What made me think after going to the film festival? First, I noticed a camaraderie with the women organizing the festival and that reminded me of the good old days, the days when I began my studio/galleries, in Tulsa and in Virginia. I like the youthful enthusiasm and energy. I am not that young woman any more. The energy is there in another form, slower and more thoughtful in a way.

I watched one of the short films that had two older sisters talking about their lives as seamstresses. One wanted to be a dancer and tried to live that life as she imagined wearing the dance costumes she sewed. They talked about what was important to them in life and one conclusion was art. Art was the most important thing above everything, including failed romances etc. They reminded me if I want to do something do it now.

I bought an interesting copper scrap drain box from a metal recycling center today. It has great potential as a base for sculpture or part of a fountain. I don't think I should wait 10 years to do this project. I looked over my tables and saw a couple of old light fixtures purchased from the same place about 10 years ago. I think it is time to get with some of these smoldering ideas. In ten years I will be 67 and that is 3 away from 70 and that is 10 away from 80 and....better get with it, now.

Also, at the movie, I saw one of my favorite customers from the past 18 years and realized she probably does not know where my new studio is. That was a good realization as I am hearing more and more that people don't know where I moved or where I am or what I am doing.

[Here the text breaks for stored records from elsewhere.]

/-- Settles O10: the fetch leaves PC at most 0x1000, from where Bnnn reaches furthest, and 2nnn stores no more than that PC. -/
theorem everyStepKeepsTheInvariant : Obligations.EveryStepKeepsTheInvariant := by
  intro s t
  exact inv_step

/-! ### The host's transactions -/

theorem inv_stepPort (hs : Inv s) : Inv s.stepPort.1 := by
  cases h : step s with
  | next t => rw [s.stepPort_of_next t h]; exact inv_step hs h
  | fault r => obtain ⟨a⟩ := r; rw [s.stepPort_of_fault a h]; exact inv_congr hs rfl rfl rfl rfl
  | refused r => simpa only [State.stepPort, h] using hs

theorem inv_loadPort (hs : Inv s) (rom : List Byte) : Inv (s.loadPort rom).1 := by
  unfold State.loadPort
  split
  · exact inv_writeBytes hs 0x200 rom
  · exact hs

/-- `setKey` writes the keys or nothing. -/
theorem transact_setKey_eq (s : State) (index : Nat) (pressed : Bool) :
    ∃ keys, (transact (.setKey index pressed) s).1 = s.setKeys keys := by
  simp only [transact, State.setKeyPort]
  by_cases hindex : index < 16
  · exact ⟨s.keys.set index pressed, by simp [hindex]⟩
  · exact ⟨s.keys, by simp [hindex]⟩

theorem inv_transact (hs : Inv s) (tr : Transaction) : Inv (transact tr s).1 := by
  cases tr with
  | reset => exact inv_resetPort s
  | load rom => exact inv_loadPort hs rom
  | step => exact inv_stepPort hs
  | setKey index pressed =>
    obtain ⟨keys, hkeys⟩ := transact_setKey_eq s index pressed
    exact hkeys ▸ inv_congr hs rfl rfl rfl rfl
  | tickTimers | updateKeys keys => exact inv_congr hs rfl rfl rfl rfl
  | displaySnapshot | soundActive | peek c => exact hs

end Sys2Proof.Machine
end

section
/-! SUPPORT. Which instructions and which transactions change a part of the state (10_state.md sections 2 to 11, 20_memory.md section 4), read
off the parts an instruction writes. -/

namespace Sys2Proof.Machine

open Sys2Proof.Safety

variable {s t : State} {i : Instr}

/-! ### The instructions that write a part -/

theorem not_mem_loadedRegs {x : RegIx} {p : Part} (hp : ∀ k, p ≠ .v k) : p ∉ loadedRegs x := fun h =>
  (exists_of_mem_loadedRegs h).elim fun k hk => hp k hk

theorem mem_mem_writes : Part.mem ∈ writes i ↔ (∃ x, i = .ldBVx x) ∨ ∃ x, i = .ldIndVx x := by
  cases i <;> simp [writes, not_mem_loadedRegs]

theorem disp_mem_writes : Part.disp ∈ writes i ↔ i = .cls ∨ ∃ x y n, i = .drwVxVyN x y n := by
  cases i <;> simp [writes, not_mem_loadedRegs]

theorem i_mem_writes : Part.i ∈ writes i ↔ (∃ nnn, i = .ldINnn nnn) ∨ (∃ x, i = .addIVx x) ∨ ∃ x, i = .ldFVx x := by
  cases i <;> simp [writes, not_mem_loadedRegs]

theorem dt_mem_writes : Part.dt ∈ writes i ↔ ∃ x, i = .ldDtVx x := by
  cases i <;> simp [writes, not_mem_loadedRegs]

theorem st_mem_writes : Part.st ∈ writes i ↔ ∃ x, i = .ldStVx x := by
  cases i <;> simp [writes, not_mem_loadedRegs]

theorem sp_mem_writes : Part.sp ∈ writes i ↔ i = .ret ∨ ∃ nnn, i = .callNnn nnn := by
  cases i <;> simp [writes, not_mem_loadedRegs]

theorem mode_mem_writes : Part.mode ∈ writes i ↔ ∃ x, i = .ldVxK x := by
  cases i <;> simp [writes, not_mem_loadedRegs]

/-- A part other than the model's record that an instruction changed is one it writes. -/
theorem mem_writes_of_changed {p : Part} (hp : p ≠ .failure) (h : ¬ (p ∉ Part.failure :: writes i)) : p ∈ writes i :=
  (List.mem_cons.1 (not_not.1 h)).resolve_left hp

/-! ### What an instruction changed, it writes -/

theorem i_exec (h : exec i s = .next t) (hne : t.i ≠ s.i) : Part.i ∈ writes i :=
  mem_writes_of_changed nofun fun hp => hne ((frame_exec h).i hp)

theorem dt_exec (h : exec i s = .next t) (hne : t.dt ≠ s.dt) : Part.dt ∈ writes i :=
  mem_writes_of_changed nofun fun hp => hne ((frame_exec h).dt hp)

theorem st_exec (h : exec i s = .next t) (hne : t.st ≠ s.st) : Part.st ∈ writes i :=
  mem_writes_of_changed nofun fun hp => hne ((frame_exec h).st hp)

theorem sp_exec (h : exec i s = .next t) (hne : t.sp ≠ s.sp) : Part.sp ∈ writes i :=
  mem_writes_of_changed nofun fun hp => hne ((frame_exec h).sp hp)

theorem disp_exec (h : exec i s = .next t) (hne : t.disp ≠ s.disp) : Part.disp ∈ writes i :=
  mem_writes_of_changed nofun fun hp => hne ((frame_exec h).disp hp)

theorem byteAt_exec {a : Nat} (h : exec i s = .next t) (hne : t.byteAt a ≠ s.byteAt a) : Part.mem ∈ writes i :=
  mem_writes_of_changed nofun fun hp => hne ((frame_exec h).mem hp a)

theorem v_exec {x : RegIx} (h : exec i s = .next t) (hne : t.v[x] ≠ s.v[x]) : Part.v x ∈ writes i :=
  mem_writes_of_changed nofun fun hp => hne ((frame_exec h).v x hp)

/-- Fx0A alone changes the wait state, to the wait for its register. -/
theorem mode_exec (h : exec i s = .next t) (hne : t.mode ≠ s.mode) : ∃ x, i = .ldVxK x ∧ t.mode = .awaitingKey x := by
  have hwrites : Part.mode ∈ writes i := mem_writes_of_changed nofun fun hp => hne ((frame_exec h).mode hp)
  obtain ⟨x, rfl⟩ := mode_mem_writes.1 hwrites
  refine ⟨x, rfl, ?_⟩
  rw [(done_eq_next _ _).1 h]
  rfl

/-- Settles O59: VF is among the parts an instruction writes as its flag, as its destination, or as a register Fx65 loads with x = F. -/
theorem onlyFlagInstructionsChangeVFAsAFlag : Obligations.OnlyFlagInstructionsChangeVFAsAFlag := by
  intro i s t h hne
  have hwrites : Part.v vf ∈ writes i := v_exec h hne
  cases i
  case addVxVy | subVxVy | shrVx | subnVxVy | shlVx | drwVxVyN => trivial
  case ldVxInd x => exact Fin.last_le_iff.1 (v_mem_loadedRegs.1 hwrites)
  all_goals simp [writes] at hwrites
  all_goals exact hwrites.symm

/-! ### The step port -/

/-- A step at the port ends the key wait or reports `Waiting`; or it runs no instruction; or it runs one, which changes the parts it
writes alone. -/
theorem State.frame_stepPort (s : State) :
    (∃ x, s.mode = .awaitingKey x ∧
      ((∃ k : RegIx, s.keys[k] = true ∧ s.stepPort.1.mode = .running ∧ Frame [.v x, .mode] s s.stepPort.1) ∨
        Frame [] s s.stepPort.1)) ∨
    Frame [.pc, .failure] s s.stepPort.1 ∨
    ∃ i, Runs s i ∧ exec i s.advancePc = .next s.stepPort.1 := by
  rcases s.stepPort_cases with ⟨x, hm, hpoll⟩ | ⟨-, a, -, ht⟩ | ⟨-, op, e, -, -, ht⟩ | hrun
  · refine .inl ⟨x, hm, ?_⟩
    rcases hpoll with ⟨k, hk, ht⟩ | ht <;> rw [ht]
    · exact .inl ⟨k, hk, rfl, ((frame_setV s x _).trans (frame_setMode _ _)).done rfl⟩
    · exact .inr (frame_report s _)
  · rw [ht]
    exact .inr (.inl ((frame_recordFailure s _).mono (by simp)))
  · rw [ht]
    exact .inr (.inl (frame_advancePc_recordFailure s _))
  · exact .inr (.inr hrun)

/-- What the step port changes, apart from PC and the parts the end of a key wait writes, the instruction it runs changes: for `f` any of the
parts of the state, which the frames of the other two cases keep. -/
theorem State.stepPort_runs {α : Type} {f : State → α} (hne : f s.stepPort.1 ≠ f s) (hadvance : f s.advancePc = f s)
    (hpoll : ∀ x, Frame [.v x, .mode] s s.stepPort.1 → f s.stepPort.1 = f s)
    (hunknown : Frame [.pc, .failure] s s.stepPort.1 → f s.stepPort.1 = f s) :
    ∃ i, Runs s i ∧ exec i s.advancePc = .next s.stepPort.1 ∧ f s.stepPort.1 ≠ f s.advancePc := by
  rcases s.frame_stepPort with ⟨x, -, ⟨k, -, -, hframe⟩ | hframe⟩ | hframe | ⟨i, hruns, h⟩
  · exact absurd (hpoll x hframe) hne
  · exact absurd (hpoll x (hframe.mono (List.nil_subset _))) hne
  · exact absurd (hunknown hframe) hne
  · exact ⟨i, hruns, h, hadvance ▸ hne⟩

theorem stepPort_i (hne : s.stepPort.1.i ≠ s.i) : ∃ i, Runs s i ∧ Part.i ∈ writes i := by
  obtain ⟨i, hruns, h, hne⟩ := State.stepPort_runs hne rfl (fun _ hf => hf.i (by simp)) (fun hf => hf.i (by simp))
  exact ⟨i, hruns, i_exec h hne⟩

theorem stepPort_dt (hne : s.stepPort.1.dt ≠ s.dt) : ∃ i, Runs s i ∧ Part.dt ∈ writes i := by
  obtain ⟨i, hruns, h, hne⟩ := State.stepPort_runs hne rfl (fun _ hf => hf.dt (by simp)) (fun hf => hf.dt (by simp))
  exact ⟨i, hruns, dt_exec h hne⟩

theorem stepPort_st (hne : s.stepPort.1.st ≠ s.st) : ∃ i, Runs s i ∧ Part.st ∈ writes i := by
  obtain ⟨i, hruns, h, hne⟩ := State.stepPort_runs hne rfl (fun _ hf => hf.st (by simp)) (fun hf => hf.st (by simp))
  exact ⟨i, hruns, st_exec h hne⟩

theorem stepPort_sp (hne : s.stepPort.1.sp ≠ s.sp) : ∃ i, Runs s i ∧ Part.sp ∈ writes i := by
  obtain ⟨i, hruns, h, hne⟩ := State.stepPort_runs hne rfl (fun _ hf => hf.sp (by simp)) (fun hf => hf.sp (by simp))
  exact ⟨i, hruns, sp_exec h hne⟩

theorem stepPort_disp (hne : s.stepPort.1.disp ≠ s.disp) : ∃ i, Runs s i ∧ Part.disp ∈ writes i := by
  obtain ⟨i, hruns, h, hne⟩ := State.stepPort_runs hne rfl (fun _ hf => hf.disp (by simp)) (fun hf => hf.disp (by simp))
  exact ⟨i, hruns, disp_exec h hne⟩

theorem stepPort_mode (hne : s.stepPort.1.mode ≠ s.mode) :
    (∃ x, Runs s (.ldVxK x) ∧ s.stepPort.1.mode = .awaitingKey x) ∨
    ∃ (x : RegIx) (k : RegIx), s.mode = .awaitingKey x ∧ s.keys[k] = true ∧ s.stepPort.1.mode = .running := by
  rcases s.frame_stepPort with ⟨x, hm, ⟨k, hk, hmode, -⟩ | hframe⟩ | hframe | ⟨i, hruns, h⟩
  · exact .inr ⟨x, k, hm, hk, hmode⟩
  · exact absurd (hframe.mode (by simp)) hne
  · exact absurd (hframe.mode (by simp)) hne
  · obtain ⟨x, rfl, hmode⟩ := mode_exec h hne
    exact .inl ⟨x, hruns, hmode⟩

theorem stepPort_config (s : State) : s.stepPort.1.config = s.config := by
  rcases s.frame_stepPort with ⟨x, -, ⟨k, -, -, hframe⟩ | hframe⟩ | hframe | ⟨i, -, h⟩
  · exact hframe.config
  · exact hframe.config
  · exact hframe.config
  · exact (frame_exec h).config

/-- Settles O57: the display is among the parts two instructions write, and no step without an instruction changes it. -/
theorem onlyDrawAndClearWriteTheDisplay : Obligations.OnlyDrawAndClearWriteTheDisplay := by
  intro s t h hne
  have hport : s.stepPort.1 = t := by rw [s.stepPort_of_next t h]
  obtain ⟨i, ⟨-, op, hf, hd⟩, hwrites⟩ := stepPort_disp (hport ▸ hne)
  refine ⟨op, hf, ?_⟩
  rcases disp_mem_writes.1 hwrites with rfl | ⟨x, y, n, rfl⟩
  · exact .inl hd
  · exact .inr ⟨x, y, n, hd⟩

/-! ### The other transactions -/

theorem frame_loadPort (s : State) (rom : List Byte) : Frame [.mem] s (s.loadPort rom).1 := by
  unfold State.loadPort
  split
  · exact frame_writeBytes s 0x200 rom
  · exact (Frame.refl s).mono (List.nil_subset _)

theorem frame_tickTimersPort (s : State) : Frame [.dt, .st] s s.tickTimersPort :=
  (frame_setDt s _).trans (frame_setSt _ _)

/-- The parts a transaction other than reset and step may change. -/
def portWrites (tr : Transaction) : List Part :=
  match tr with
  | .load _ => [.mem]
  | .tickTimers => [.dt, .st]
  | .setKey _ _ | .updateKeys _ => [.keys]
  | .reset | .step | .displaySnapshot | .soundActive | .peek _ => []

/-- Every transaction but reset and step has a frame. -/
theorem transact_cases (tr : Transaction) (s : State) : tr = .reset ∨ tr = .step ∨ Frame (portWrites tr) s (transact tr s).1 := by
  cases tr with
  | reset => exact .inl rfl
  | step => exact .inr (.inl rfl)
  | load rom => exact .inr (.inr (frame_loadPort s rom))
  | tickTimers => exact .inr (.inr (frame_tickTimersPort s))
  | setKey index pressed =>
    obtain ⟨keys, hkeys⟩ := transact_setKey_eq s index pressed
    exact .inr (.inr (hkeys ▸ frame_setKeys s keys))
  | updateKeys keys => exact .inr (.inr (frame_setKeys s keys))
  | displaySnapshot | soundActive | peek c => exact .inr (.inr (Frame.refl s))

theorem timer_mem_portWrites {tr : Transaction} {p : Part} (hp : p = .dt ∨ p = .st) (h : p ∈ portWrites tr) : tr = .tickTimers := by
  rcases hp with rfl | rfl
  · cases tr <;> simp_all [portWrites]
  · cases tr <;> simp_all [portWrites]

theorem mem_mem_portWrites {tr : Transaction} (h : Part.mem ∈ portWrites tr) : ∃ rom, tr = .load rom := by
  cases tr <;> simp_all [portWrites]

/-- No port but reset and step writes a part other than memory, the timers and the keys. -/
theorem not_mem_portWrites {p : Part} (hp : p ∉ [.mem, .dt, .st, .keys]) (tr : Transaction) : p ∉ portWrites tr := by
  cases tr <;> simp_all [portWrites]

theorem transact_config (tr : Transaction) (s : State) : (transact tr s).1.config = s.config := by
  rcases transact_cases tr s with rfl | rfl | hf
  · rfl
  · exact stepPort_config s
  · exact hf.config

/-- Settles O11: a step by `inv_step`, a load by its run of stores, and no transaction writes the parameters. -/
theorem everyTransactionKeepsTheInvariant : Obligations.EveryTransactionKeepsTheInvariant := by
  intro tr s hs
  exact ⟨inv_transact hs tr, transact_config tr s⟩

/-! ### The writers of the special state, among the transactions -/

theorem transact_i {tr : Transaction} (hne : (transact tr s).1.i ≠ s.i) :
    tr = .reset ∨ tr = .step ∧ ∃ i, Runs s i ∧ Part.i ∈ writes i := by
  rcases transact_cases tr s with rfl | rfl | hf
  · exact .inl rfl
  · exact .inr ⟨rfl, stepPort_i hne⟩
  · exact absurd (hf.i (not_mem_portWrites (by simp) tr)) hne

theorem transact_sp {tr : Transaction} (hne : (transact tr s).1.sp ≠ s.sp) :
    tr = .reset ∨ tr = .step ∧ ∃ i, Runs s i ∧ Part.sp ∈ writes i := by
  rcases transact_cases tr s with rfl | rfl | hf
  · exact .inl rfl
  · exact .inr ⟨rfl, stepPort_sp hne⟩
  · exact absurd (hf.sp (not_mem_portWrites (by simp) tr)) hne

theorem transact_dt {tr : Transaction} (hne : (transact tr s).1.dt ≠ s.dt) :
    tr = .reset ∨ tr = .tickTimers ∨ tr = .step ∧ ∃ i, Runs s i ∧ Part.dt ∈ writes i := by
  rcases transact_cases tr s with rfl | rfl | hf
  · exact .inl rfl
  · exact .inr (.inr ⟨rfl, stepPort_dt hne⟩)
  · exact .inr (.inl (timer_mem_portWrites (.inl rfl) (not_not.1 fun hp => hne (hf.dt hp))))

theorem transact_st {tr : Transaction} (hne : (transact tr s).1.st ≠ s.st) :
    tr = .reset ∨ tr = .tickTimers ∨ tr = .step ∧ ∃ i, Runs s i ∧ Part.st ∈ writes i := by
  rcases transact_cases tr s with rfl | rfl | hf
  · exact .inl rfl
  · exact .inr (.inr ⟨rfl, stepPort_st hne⟩)
  · exact .inr (.inl (timer_mem_portWrites (.inr rfl) (not_not.1 fun hp => hne (hf.st hp))))

theorem transact_mode {tr : Transaction} (hne : (transact tr s).1.mode ≠ s.mode) :
    tr = .reset ∨ tr = .step ∧ ((∃ x, Runs s (.ldVxK x) ∧ (transact tr s).1.mode = .awaitingKey x) ∨
      ∃ (x : RegIx) (k : RegIx), s.mode = .awaitingKey x ∧ s.keys[k] = true ∧ (transact tr s).1.mode = .running) := by
  rcases transact_cases tr s with rfl | rfl | hf
  · exact .inl rfl
  · exact .inr ⟨rfl, stepPort_mode hne⟩
  · exact absurd (hf.mode (not_mem_portWrites (by simp) tr)) hne

/-- The instructions that write I, as the statement lists them. -/
theorem runs_i (h : ∃ i, Runs s i ∧ Part.i ∈ writes i) :
    (∃ nnn, Runs s (.ldINnn nnn)) ∨ (∃ x, Runs s (.addIVx x)) ∨ ∃ x, Runs s (.ldFVx x) := by
  obtain ⟨i, hruns, hwrites⟩ := h
  rcases i_mem_writes.1 hwrites with ⟨nnn, rfl⟩ | ⟨x, rfl⟩ | ⟨x, rfl⟩
  · exact .inl ⟨nnn, hruns⟩
  · exact .inr (.inl ⟨x, hruns⟩)
  · exact .inr (.inr ⟨x, hruns⟩)

theorem runs_sp (h : ∃ i, Runs s i ∧ Part.sp ∈ writes i) : Runs s .ret ∨ ∃ nnn, Runs s (.callNnn nnn) := by
  obtain ⟨i, hruns, hwrites⟩ := h
  rcases sp_mem_writes.1 hwrites with rfl | ⟨nnn, rfl⟩
  · exact .inl hruns
  · exact .inr ⟨nnn, hruns⟩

Yikes.

So the plan is to do a giant mail out with announcements in publications and have a "rebirth kind of show." Here is where I am and here is what I am doing. I should not have assumed people would find me even though I am about 10 feet from the back door of my old shop.

Change always happens. Is life really a giant vibration? Quantum physics? It has taken awhile to hold still and create again in my new environment. I am reclaiming my space and work time. I have to appreciate the wisdom of the insecurity of the new studio. In other words, work while I can and worry about the next move some other time. The next time I move will once again offer new opportunities and I will make the best of it. Less is more.

Maybe I will drink less caffeine tomorrow or I will have to hold another business meeting with 100% attendance.

I will just enjoy making new art for myself and those special orders for others and hope the economy improves soon and my customers find me. More tomorrow about the "new plan."